The AMF–plant relationship, while often considered mutualistic, can also entail costs. The amount of carbon allocated to AMF is estimated to range from 4% to 20% of a plant’s total carbon budget (Smith & Read 1997). Scattered throughout the literature are examples of the conditionality of this relationship exemplified by a continuum of the effects of AMF colonization on hosts from positive, through null to negative (Francis & Read 1995; Johnson, Graham & Smith 1997; Jones & Smith 2004). For any particular host plant−fungus combination, the whole continuum of the effects may be expressed, depending on environmental conditions and genotypes involved (reviewed in Johnson, Graham & Smith 1997). Moreover, it has been suggested that the benefit of a plant associating with fungal symbionts depends not only on the presence of AMF, but also on colonization density (Gange & Ayres 1999). Thus, the plant performance continuum may reflect both the identity and the density of AMF colonization.
Feedbacks between above- and below-ground interactions may occur when other interactors, like herbivores or pollinators, compete for plant resources with AMF. In the presence of herbivores, plants lose not only foliar area and water but also their carbon-fixing capacity through loss of photosynthetic tissue (Gange 2007). Because herbivores and AMF both extract energy from plants, albeit in different forms, they are likely to interact (Gehring & Whitham 1994; Koricheva, Gange & Jones 2009), especially when some resources are limited (e.g. carbon, phosphorus, nitrogen, etc.). If AMF and defoliation create a resource-limiting environment for the plant, an increment in the density of AMF colonization would constrain the plant’s ability to reduce the negative effect of defoliation in terms of fitness (i.e. tolerance). In contrast, whenever AMF provides a surplus of resources for the host plant to decrease the costs of tissue lost by defoliation, a positive relation between the density of AMF colonization and the plant tolerance to defoliation would be expected (Borowicz 1997; Kula, Hartnett & Wilson 2005; Bennett, Alers-Garcia & Bever 2006; Bennett & Bever 2007). Given that the benefit gained by the host plant from the association with AMF can depend on colonization density (Gange & Ayres 1999), we specifically evaluated plant tolerance to above-ground defoliation across a gradient of AMF inoculum concentration.
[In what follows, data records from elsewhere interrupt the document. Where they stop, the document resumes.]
-- ==== Sys2Proof/Certificates/Slice0/Obligations.lean ====
section
/-! DEFINITION. The statements for the provers. `exec i s` is the handler of `i` on the state after the pre-increment
(`s.pc = a + 2`); a statement of the form "there is a next state t with ..." says that the instruction completes and
what t holds, frame included. -/

open Sys2Proof Sys2Proof.Machine

/-! ### Encoding -/

/-- R60 to R66: no operand bit of an encoding is dropped. For every instruction with every operand, decoding the two
bytes of its word, whatever follows them, gives it back. -/
def Obligations.DecodeOfEncodeIsTheInstruction : Prop :=
  ∀ (i : Instr) (rest : List Byte), decodeBytes (wordBytes (encode i) ++ rest) = .ok (i, rest)

/-- R62, R71: every legal word has one meaning, and that instruction encodes to the word. -/
def Obligations.EncodeOfDecodeIsTheWord : Prop :=
  ∀ (w : Word) (i : Instr), decodeWord w = .ok i → encode i = w

/-- R66 (its strictness is the spec's decision D3, its 34 rows D2): the two-level decoder of R64 and R65 accepts
exactly the words that match a row of R66's match and mask table; the word it accepts matches exactly one row, the one
that bears the instruction's mnemonic. -/
def Obligations.DecoderAgreesWithTheOpcodeTable : Prop :=
  ∀ w : Word,
    match decodeWord w with
    | .ok i => ∃ row, row ∈ opcodeRows ∧ row.mnemonic = i.mnemonic ∧
        ∀ other, other ∈ opcodeRows → (other.hits w = true ↔ other = row)
    | .error _ => ∀ row, row ∈ opcodeRows → row.hits w = false

/-- R68 (strict matching, D2, D3): the illegal words by class, and no other word is illegal. -/
def Obligations.IllegalWordsFallInTheNamedClasses : Prop :=
  ∀ w : Word,
    (decodeWord w = .error .illegal0 ↔ w.toNat < 4096 ∧ w.toNat ≠ 0x0E0 ∧ w.toNat ≠ 0x0EE) ∧
    (decodeWord w = .error .illegal5 ↔ w.toNat / 4096 = 5 ∧ w.toNat % 16 ≠ 0) ∧
    (decodeWord w = .error .illegal8 ↔ w.toNat / 4096 = 8 ∧ 8 ≤ w.toNat % 16 ∧ w.toNat % 16 ≠ 14) ∧
    (decodeWord w = .error .illegal9 ↔ w.toNat / 4096 = 9 ∧ w.toNat % 16 ≠ 0) ∧
    (decodeWord w = .error .illegalE ↔ w.toNat / 4096 = 14 ∧ w.toNat % 256 ∉ [0x9E, 0xA1]) ∧
    (decodeWord w = .error .illegalF ↔
      w.toNat / 4096 = 15 ∧ w.toNat % 256 ∉ [0x07, 0x0A, 0x15, 0x18, 0x1E, 0x29, 0x33, 0x55, 0x65]) ∧
    decodeWord w ≠ .error .truncated

/-- Words written out from R66's patterns, one of each format of R61. -/
def Obligations.WordsOfEachFormatDecode : Prop :=
  decodeWord 0x00E0 = .ok .cls ∧ decodeWord 0x00EE = .ok .ret ∧ decodeWord 0x2210 = .ok (.call 0x210) ∧
  decodeWord 0x3FAB = .ok (.seImm 15 0xAB) ∧ decodeWord 0x8F15 = .ok (.sub 15 1) ∧
  decodeWord 0xD125 = .ok (.drw 1 2 5) ∧ decodeWord 0xE19E = .ok (.skp 1) ∧ decodeWord 0xF255 = .ok (.stRegs 2)
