/-! ### Writing the delay timer and nothing else -/

theorem keepsAllBut_dt_setDt (s : State) (b : Byte) : KeepsAllBut [.dt] s (s.setDt b) := by
  apply keepsAllBut_of_fields <;> simp

/-! ### The words -/

theorem ldVxDt_encodedAs (x : Reg) : EncodedAs (.ldVxDt x) 0xF007 0xF0FF := by
  constructor
  · exact (Laws.RowMatch.mask_xff 0xF x 0x07).trans (by decide)
  · exact (decodeWord_encodeXKK_F x _).trans (by simp [decodeF, fieldX_encodeXKK, fieldKK_encodeXKK])

theorem ldDtVx_encodedAs (x : Reg) : EncodedAs (.ldDtVx x) 0xF015 0xF0FF := by
  constructor
  · exact (Laws.RowMatch.mask_xff 0xF x 0x15).trans (by decide)
  · exact (decodeWord_encodeXKK_F x _).trans (by simp [decodeF, fieldX_encodeXKK, fieldKK_encodeXKK])

/-! ### The handlers -/

theorem exec_ldVxDt (x : Reg) (s : State) : exec (.ldVxDt x) s = .next (s.setReg x s.dt) := rfl

theorem exec_ldDtVx (x : Reg) (s : State) : exec (.ldDtVx x) s = .next (s.setDt (s.reg x)) := rfl

/-! ### The obligations -/

/-- Settles O39: the read writes `Vx` and nothing else, so it keeps the timer; the write replaces the count, and
writes nothing else. -/
theorem delayTimerMoves : Obligations.DelayTimerMoves := by
  intro x s
  refine ⟨ldVxDt_encodedAs x, ldDtVx_encodedAs x, ⟨_, exec_ldVxDt x s, ?_⟩, ⟨_, exec_ldDtVx x s, ?_⟩⟩
  · exact ⟨s.reg_setReg_same x s.dt, regsBut_setReg s x s.dt, keepsAllBut_v_setReg s x s.dt⟩
  · exact ⟨s.setDt_dt (s.reg x), keepsAllBut_dt_setDt s (s.reg x)⟩

end Sys2Proof.Machine
end

section
/-! Clearing the screen (spec/45_display.md R151): the word of CLS, its handler as one equation, and what a new
framebuffer leaves unchanged. -/

namespace Sys2Proof.Machine

/-! ### Writing the framebuffer and nothing else -/

theorem keepsAllBut_fb_withFb (s : State) (fb : Vector (BitVec 64) 32) : KeepsAllBut [.fb] s { s with fb := fb } := by
  apply keepsAllBut_of_fields <;> simp

theorem pixel_withFb_blankFb (s : State) (r : Fin 32) (c : Fin 64) :
    State.pixel { s with fb := blankFb } r c = false := by
  have hrow : blankFb[r] = 0#64 := Vector.getElem_replicate r.isLt
  exact (congrArg (·.getLsbD c.val) hrow).trans BitVec.getLsbD_zero

/-! ### The word -/

theorem cls_encodedAs : EncodedAs .cls 0x00E0 0xFFFF := by
  constructor <;> decide

/-! ### The handler -/

theorem exec_cls (s : State) : exec .cls s = .next { s with fb := blankFb } := rfl

/-! ### The obligation -/

/-- Settles O41: the handler replaces the framebuffer by the blank one and writes nothing else, so `VF` is kept. -/
theorem clearScreen : Obligations.ClearScreen := by
  intro s
  exact ⟨cls_encodedAs, _, exec_cls s, pixel_withFb_blankFb s, keepsAllBut_fb_withFb s blankFb⟩

end Sys2Proof.Machine
end

section
/-! The host's tick (spec/60_exceptions.md R174): the countdown of one timer as a number, the tick of an unfaulted
machine as one equation, and what it leaves unchanged. -/

namespace Sys2Proof.Machine

/-! ### One timer -/

/-- Natural subtraction stops at 0, as the timer does. -/
theorem toNat_countDown (b : Byte) : (countDown b).toNat = b.toNat - 1 := by
  unfold countDown
  split
  case isTrue hzero => rw [hzero]; rfl
  case isFalse hpos => bv_omega

/-! ### The tick of the machine -/

theorem keepsAllBut_dt_st_tick (s : State) : KeepsAllBut [.dt, .st] s s.tick := by
  apply keepsAllBut_of_fields <;> simp

theorem perform_tick_of_unfaulted (m : Session) (h : m.state.fault = none) :
    perform .tick m = .next ⟨m.state.tick, m.stepped⟩ := by
  simp only [perform, Session.tick, h]

/-! ### The obligation -/

/-- Settles O45: an unfaulted machine's tick counts each timer down by itself and writes nothing else. -/
theorem tickCountsDown : Obligations.TickCountsDown := by
  intro m h
  exact ⟨m.state.tick, perform_tick_of_unfaulted m h, toNat_countDown m.state.dt, toNat_countDown m.state.st,
    keepsAllBut_dt_st_tick m.state⟩

end Sys2Proof.Machine
end

section
/-! The encoding as a whole (spec/30_encoding.md R60 to R68): the decoder and the encoder undo each other, the words
the decoder refuses in terms of its keys, and its agreement with the opcode map. -/

namespace Sys2Proof.Machine

/-! ### Decoding an encoded word -/

/-- The major nibble `8` leaves the choice to the low nibble (R64, R65). -/
theorem decodeWord_encodeXYN_8 (x y : Reg) (n : BitVec 4) :
    decodeWord (encodeXYN 0x8 x y n) = decode8 (encodeXYN 0x8 x y n) := by
  simp [decodeWord, topNibble_encodeXYN]

/-- The major nibble `E` leaves the choice to the low byte (R64, R65). -/
theorem decodeWord_encodeXKK_E (x : Reg) (kk : Byte) :
    decodeWord (encodeXKK 0xE x kk) = decodeE (encodeXKK 0xE x kk) := by
  simp [decodeWord, topNibble_encodeXKK]

/-- The decoder undoes the encoder: the keys of an encoded word lead to its constructor, and each field is read back
from where its format put it. -/
theorem decodeWord_encode (i : Instr) : decodeWord (encode i) = .ok i := by
  cases i with
  | cls | ret => rfl
  | jp nnn | call nnn | ldI nnn | jpV0 nnn =>
    simp [encode, decodeWord, topNibble_encodeNNN, fieldNNN_encodeNNN]
  | seImm x kk | sneImm x kk | ldImm x kk | addImm x kk | rnd x kk =>
    simp [encode, decodeWord, topNibble_encodeXKK, fieldX_encodeXKK, fieldKK_encodeXKK]
  | seReg x y | sneReg x y =>
    simp [encode, decodeWord, decodeXY0, topNibble_encodeXYN, fieldX_encodeXYN, fieldY_encodeXYN,
      lowNibble_encodeXYN]
  | drw x y n =>
    simp [encode, decodeWord, topNibble_encodeXYN, fieldX_encodeXYN, fieldY_encodeXYN, fieldN_encodeXYN]
  | ldReg x y | or x y | and x y | xor x y | addReg x y | sub x y | shr x y | subn x y | shl x y =>
    refine (decodeWord_encodeXYN_8 x y _).trans ?_
    simp [decode8, fieldX_encodeXYN, fieldY_encodeXYN, lowNibble_encodeXYN]
  | skp x | sknp x =>
    refine (decodeWord_encodeXKK_E x _).trans ?_
    simp [decodeE, fieldX_encodeXKK, fieldKK_encodeXKK]
  | ldVxDt x | ldVxK x | ldDtVx x | ldStVx x | addI x | ldF x | ldB x | stRegs x | ldRegs x =>
    refine (decodeWord_encodeXKK_F x _).trans ?_
    simp [decodeF, fieldX_encodeXKK, fieldKK_encodeXKK]

/-- Settles O1: the two bytes read as the encoded word, which decodes to the instruction. -/
theorem decodeOfEncodeIsTheInstruction : Obligations.DecodeOfEncodeIsTheInstruction := by
  intro i rest
  simp only [wordBytes, List.cons_append, List.nil_append, decodeBytes, bigEndian_wordBytes, decodeWord_encode]

/-! ### Encoding a decoded word -/

theorem encodeNNN_of_top {w : Word} {m : BitVec 4} (hm : topNibble w = m) : encodeNNN m (fieldNNN w) = w := by
  rw [← hm, encodeNNN_fields]

theorem encodeNNN_of_keys {w : Word} {m : BitVec 4} {a : Addr} (hm : topNibble w = m) (ha : fieldNNN w = a) :
    encodeNNN m a = w := by
  rw [← ha, encodeNNN_of_top hm]

theorem encodeXKK_of_top {w : Word} {m : BitVec 4} (hm : topNibble w = m) :
    encodeXKK m (fieldX w) (fieldKK w) = w := by
  rw [← hm, encodeXKK_fields]

theorem encodeXKK_of_keys {w : Word} {m : BitVec 4} {k : Byte} (hm : topNibble w = m) (hk : fieldKK w = k) :
    encodeXKK m (fieldX w) k = w := by
  rw [← hk, encodeXKK_of_top hm]

theorem encodeXYN_of_keys {w : Word} {m n : BitVec 4} (hm : topNibble w = m) (hn : lowNibble w = n) :
    encodeXYN m (fieldX w) (fieldY w) n = w := by
  rw [← hm, ← hn, encodeXYN_fields]

theorem encode_of_decode0 (w : Word) (i : Instr) (hm : topNibble w = 0x0) (h : decode0 w = .ok i) : encode i = w := by
  unfold decode0 at h
  split at h
  case h_1 ha | h_2 ha => cases h; exact encodeNNN_of_keys hm ha
  case h_3 => cases h

theorem encode_of_decodeXY0 (w : Word) (i j : Instr) (e : DecodeError) (h : decodeXY0 w j e = .ok i)
    (hj : lowNibble w = 0 → encode j = w) : encode i = w := by
  unfold decodeXY0 at h
  split at h
  case isTrue hn => cases h; exact hj hn
  case isFalse => cases h

theorem encode_of_decode8 (w : Word) (i : Instr) (hm : topNibble w = 0x8) (h : decode8 w = .ok i) : encode i = w := by
  unfold decode8 at h
  split at h
  case h_10 => cases h
  all_goals
    rename_i hn
    cases h
    exact encodeXYN_of_keys hm hn

theorem encode_of_decodeE (w : Word) (i : Instr) (hm : topNibble w = 0xE) (h : decodeE w = .ok i) : encode i = w := by
  unfold decodeE at h
  split at h
  case h_1 hk | h_2 hk => cases h; exact encodeXKK_of_keys hm hk
  case h_3 => cases h
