-- ==== Sys2Proof/Word.lean ====
section
/-! DEFINITION. The word types of 00_scope.md R7, R8: a byte, the 32-bit word of MUR32, X86_128, headers, payload and
responses, the 64-bit word of X64_128 and COUNT, and the 128-bit registers ACC, SEED and DIGEST (10_state.md R20).
Every value is unsigned and all arithmetic on them is BitVec's, modulo `2 ^ W` (R9). -/

namespace Sys2Proof

/-- One byte of BUF, of a PUT payload or of a digest. -/
abbrev Byte := BitVec 8

/-- The 32-bit word (`W32` of R7). -/
abbrev Word := BitVec 32

/-- The 64-bit word (`W64` of R7). -/
abbrev Word64 := BitVec 64

/-- The width of ACC, SEED and DIGEST (R20). -/
abbrev Reg128 := BitVec 128

end Sys2Proof
end

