-- ==== Sys2Proof/Machine/State.lean ====
section
/-! DEFINITION. The state of the block (10_state.md R20 to R32) and of its host interface, the reasons a step can stop, and
the state after reset (70_reset_and_hazards.md R290). -/

namespace Sys2Proof.Machine

/-- PHASE (R21). The value 3 is never written and is not representable (log 9). -/
inductive Phase where
  | idle
  | active
  | finished
  deriving DecidableEq, Repr

/-- MIXPHASE (R28). The value 3 is never written and is not representable (log 9). -/
inductive MixPhase where
  | blocks
  | tailTaken
  | finalized
  deriving DecidableEq, Repr

/-- The causes of R251 (register CAUSE, R31). The codes 11..15 are never written and are not representable (log 9). -/
inductive Cause where
  | none
  | illegalOpcode
  | reservedField
  | notConfigured
  | putAfterFinish
  | finishAfterFinish
  | tailTooLong
  | tailNotAccepted
  | blockNotAccepted
  | finalizeNotAccepted
  | digestNotReady
  deriving DecidableEq, Repr

/-- Everything the spec gives the machine (R20), then the model's own host interface (log 1, 2, 3). -/
structure State where
  /-- PHASE, R21. -/
  phase : Phase
  /-- VARIANT, R22. -/
  variant : Variant
  /-- SEED, R23. -/
  seed : Reg128
  /-- ACC, R24. -/
  acc : Reg128
  /-- COUNT, R25. -/
  count : BitVec 64
  /-- BUF, R26. -/
  buf : Vector Byte 16
  /-- BUFLEN, 4 bits, R27. -/
  buflen : Fin 16
  /-- MIXPHASE, R28. -/
  mixphase : MixPhase
  /-- DIGEST, R29. -/
  digest : Reg128
  /-- FAULT, R30. -/
  fault : Bool
  /-- CAUSE, R31. -/
  cause : Cause
  /-- FAULT_HDR, R32. -/
  faultHdr : Word
  /-- Words that have arrived and no command has consumed, oldest first (R70, R297; log 1). -/
  input : List Word
  /-- Response words emitted, oldest first (R70, R81, R82; log 2). -/
  output : List Word
  /-- The platform asks for reset at the next step (R290; log 3). -/
  resetLine : Bool
  deriving DecidableEq, Repr

/-- Why there is no next step. Each leaves the state as it is. -/
inductive Fault where
  /-- Raised by `step` and by every meaning while FAULT = 1: the block performs no command until reset (R255). A stuck
  state of the spec; safe. -/
  | stopped
  /-- Raised by `step` when no word has arrived: the block awaits a header (R291, R297). A stuck state of the spec; safe. -/
  | awaitingHeader
  /-- Raised by `step` when a header has arrived and not all of its payload words (R297 item 1, U15). A stuck state of the
  spec; safe. -/
  | awaitingPayload
  deriving DecidableEq, Repr

/-- What has no meaning in the model. -/
inductive Refusal where
  /-- Raised by an arm of `exec` that has no meaning yet; no arm of this model raises it. Safe. -/
  | notModelled (mnemonic : String)
  /-- Raised by Machine/Platform.lean for an instance that has not exactly one host (R62, R265, U6). Safe. -/
  | notOneHost
  deriving DecidableEq, Repr

/-- The state after reset (R290). BUF is unspecified there; its bytes are 0 here (DESIGN CHOICE, log 4, unsafe). -/
def State.reset : State where
  phase := .idle
  variant := .mur32
  seed := 0
  acc := 0
  count := 0
  buf := Vector.replicate 16 0
  buflen := 0
  mixphase := .blocks
  digest := 0
  fault := false
  cause := .none
  faultHdr := 0
  input := []
  output := []
  resetLine := false

end Sys2Proof.Machine
end

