theorem beginHash_inv (v : Variant) (s : State) : WrapperInv (beginHash v s) where
  buflen_lt := blockWidth_pos v
  idle_clean := nofun
  active_blocks := fun _ => rfl
  finished_finalized := nofun
  mur32_high := by
    rintro rfl
    exact ⟨seedAcc_mur32_high _, zero_high⟩
  count_whole_blocks := fun _ => Nat.zero_mod _

theorem reset_wrapperInv : WrapperInv State.reset := by
  refine ⟨?_, ?_, ?_, ?_, ?_, ?_⟩ <;> decide

namespace WrapperInv
variable {s t : State} (hinv : WrapperInv s)
include hinv

/-- The invariants say nothing about the responses. -/
theorem respond (ws : List Word) : WrapperInv (Machine.respond ws s) :=
  ⟨hinv.buflen_lt, hinv.idle_clean, hinv.active_blocks, hinv.finished_finalized, hinv.mur32_high, hinv.count_whole_blocks⟩

/-- The invariants say nothing about the fault registers. -/
theorem raiseFault (c : Cause) (h : Word) : WrapperInv (Machine.raiseFault c h s) :=
  ⟨hinv.buflen_lt, hinv.idle_clean, hinv.active_blocks, hinv.finished_finalized, hinv.mur32_high, hinv.count_whole_blocks⟩

/-- COUNT stays a whole number of blocks when it wraps: the block width divides `2 ^ 64`. -/
theorem absorbs {d : List Byte} (hp : s.phase = .active) (hd : Absorbs s d t) : WrapperInv t where
  buflen_lt := hd.buflen_lt
  idle_clean := fun h => by simp [hd.phase, hp] at h
  active_blocks := fun _ => hd.mixphase.trans (hinv.active_blocks hp)
  finished_finalized := fun h => by simp [hd.phase, hp] at h
  mur32_high := by
    rw [hd.variant, hd.digest, hd.acc]
    intro hv
    rw [hv, foldBlocks_mur32_high]
    exact hinv.mur32_high hv
  count_whole_blocks := by
    intro hm
    have h0 := hinv.count_whole_blocks (hd.mixphase.symm.trans hm)
    have hdvd : s.bw ∣ 2 ^ 64 := blockWidth_dvd s.variant
    rw [hd.count, hd.bw, BitVec.toNat_add, BitVec.toNat_ofNat, Nat.add_mod_mod, Nat.mod_mod_of_dvd _ hdvd,
      Nat.add_mul_mod_self_left, h0]

theorem afterFinish : WrapperInv (afterFinish s) where
  buflen_lt := bw_pos s
  idle_clean := nofun
  active_blocks := nofun
  finished_finalized := fun _ => ⟨rfl, rfl⟩
  mur32_high := fun (hv : s.variant = .mur32) =>
    ⟨(finishAcc_mur32_high hv).trans (hinv.mur32_high hv).1, finishDigest_mur32_high hv⟩
  count_whole_blocks := nofun

theorem bodyOf {i : Instr} {ws : List Word} (h : bodyOf i s = .ok (t, ws)) : WrapperInv t := by
  obtain ⟨op, _, rfl⟩ | ⟨_, _, rfl⟩ | ⟨d, _, hp, ht⟩ | ⟨_, hp, ht⟩ | ⟨_, rfl⟩ := bodyOf_cases h
  · exact beginHash_inv _ _
  · exact beginHash_inv _ _
  · obtain ⟨u, hu, hd⟩ := putBytes_absorbs (hinv.active_blocks hp) hinv.buflen_lt d
    cases hu.symm.trans ht
    exact hinv.absorbs hp hd
  · cases (finishBody_afterFinish hp (hinv.active_blocks hp) hinv.buflen_lt).symm.trans ht
    exact hinv.afterFinish
  · exact hinv

theorem exec {i : Instr} (he : exec i s = .next t) : WrapperInv t := by
  obtain ⟨_, ⟨c, _, rfl⟩ | ⟨u, ws, hb, rfl⟩⟩ := exec_next he
  · exact hinv.raiseFault c _
  · exact (hinv.bodyOf hb).respond _

theorem step (hs : step s = .next t) : WrapperInv t := by
  obtain ⟨_, rfl⟩ | ⟨_, _, ⟨r, h, rest, _, rfl⟩ | ⟨i, rest, _, he⟩⟩ := step_next hs
  · exact reset_wrapperInv.respond s.output
  · exact (hinv.with_input rest).raiseFault _ _
  · exact (hinv.with_input rest).exec he

end WrapperInv

/-! ### The fault registers (R31, R32, R262) -/

theorem reset_faultInv : FaultInv State.reset := ⟨fun _ => ⟨rfl, rfl⟩, nofun⟩

theorem raiseFault_faultInv {c : Cause} (hc : c ∈ commandCauses) (h : Word) (s : State) :
    FaultInv (raiseFault c h s) := ⟨nofun, fun _ => hc⟩

theorem rejectCause_mem (r : Reject) : rejectCause r ∈ commandCauses := by cases r <;> decide

theorem phaseCheck_mem {i : Instr} {p : Phase} {c : Cause} (h : phaseCheck i p = some c) : c ∈ commandCauses := by
  cases i <;> cases p <;> cases h <;> decide

/-- A body that meets the wrapper invariants raises the cause of checks 3 to 5, never a mixer-internal one (R262). -/
theorem bodyOf_error_mem {i : Instr} {s : State} {c : Cause} (hinv : WrapperInv s) (h : bodyOf i s = .error c) :
    c ∈ commandCauses := by
  cases hc : phaseCheck i s.phase with
  | none =>
    obtain ⟨t, ws, hb⟩ := bodyOf_ok_of_phaseCheck hinv hc
    cases h.symm.trans hb
  | some c' =>
    cases h.symm.trans (bodyOf_error_of_phaseCheck hc)
    exact phaseCheck_mem hc

theorem step_faultInv {s t : State} (hinv : WrapperInv s) (hfi : FaultInv s) (hs : step s = .next t) : FaultInv t := by
  obtain ⟨_, rfl⟩ | ⟨_, _, ⟨r, h, rest, _, rfl⟩ | ⟨i, rest, _, he⟩⟩ := step_next hs
  · exact ⟨reset_faultInv.none_without_fault, nofun⟩
  · exact raiseFault_faultInv (rejectCause_mem r) _ _
  · obtain ⟨hf, ⟨c, hc, rfl⟩ | ⟨u, ws, hb, rfl⟩⟩ := exec_next he
    · exact raiseFault_faultInv (bodyOf_error_mem (hinv.with_input rest) hc) _ _
    · have hu := bodyOf_sameInterface hb
      obtain ⟨hcause, hhdr⟩ := hfi.none_without_fault hf
      exact ⟨fun _ => ⟨hu.cause.trans hcause, hu.faultHdr.trans hhdr⟩,
        fun h => absurd (h.symm.trans (hu.fault.trans hf)) (by decide)⟩

/-! ### SEED's unused bits (R23) -/

theorem seedView_high {op : SeedOperand} (hv : op.variant = .mur32) : (seedView op).extractLsb' 32 96 = 0 := by
  cases op with
  | mur32 _ s => exact high_zeroExtend s
  | _ => cases hv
In this study, we measured foliar area, root mass, flowering phenology, seed production, total colonization and arbuscule percentage across a range of AMF inoculum concentration and across plant genotypes in both the presence and absence of defoliation. In addition, we evaluated whether the expression of tolerance to defoliation (differences in seed production between damaged and undamaged full-sib plants) varied along a gradient of inoculum concentration. Here, we show for the first time a negative interaction between AMF inoculum concentration and the expression of tolerance to above-ground defoliation, suggesting a negative below-ground–above-ground interaction.
Materials and methods
Datura stramonium L. (Solanaceae) is a cosmopolitan summer annual species that inhabits disturbed areas and borders of cultivated fields (Weaver & Warwick 1984; Núñez-Farfán & Dirzo 1994). A complete description of this species can be found elsewhere (Fornoni & Núñez-Farfán 2000). Plant material used in this study was gathered from a population of D. stramonium in Central Mexico (18°45′ N, 99°07′ W). Based on a previous study that detected significant additive genetic variation in plant defences (tolerance and resistance) to herbivory under natural conditions (Fornoni, Valverde & Núñez-Farfán 2003, 2004), we specifically choose six genetic families that differ in tolerance but not in resistance (see Espinosa & Fornoni 2006). To minimize environmental maternal effects, each family was self-pollinated under greenhouse conditions for two generations prior to conducting the experiment. In February 2007, seeds from each family were germinated in sterile vermiculite in a greenhouse at UC Davis (California, USA) to obtain 40 plants per family (N = 240). Background soil consisted of a 6 : 4 mixture of commercial potting soil (MetroMix; Sun Gro Horticulture Canada CM Ltd, Vancouver, BC, Canada) and a fine sandy loam collected from Yolo County (California, USA) steam-sterilized twice. Concentrations of nitrogen and phosphorus in the soil were 0.76% and 0.05% respectively. Pots of 1.2 L each were filled with the background soil and inoculated with commercial mycorrhizal inoculum (MycoApply® Endomycorrhizal granular inoculum containing spores of four Glomus species: G. intraradices, G. mosseae, G. aggregatum and G. etunicatum) obtained from Mycorrhizal Applications (Grants Pass, OR, USA) according to five inocula treatments. Inoculum was mixed into the background soil to ensure maximum contact between roots and inoculum.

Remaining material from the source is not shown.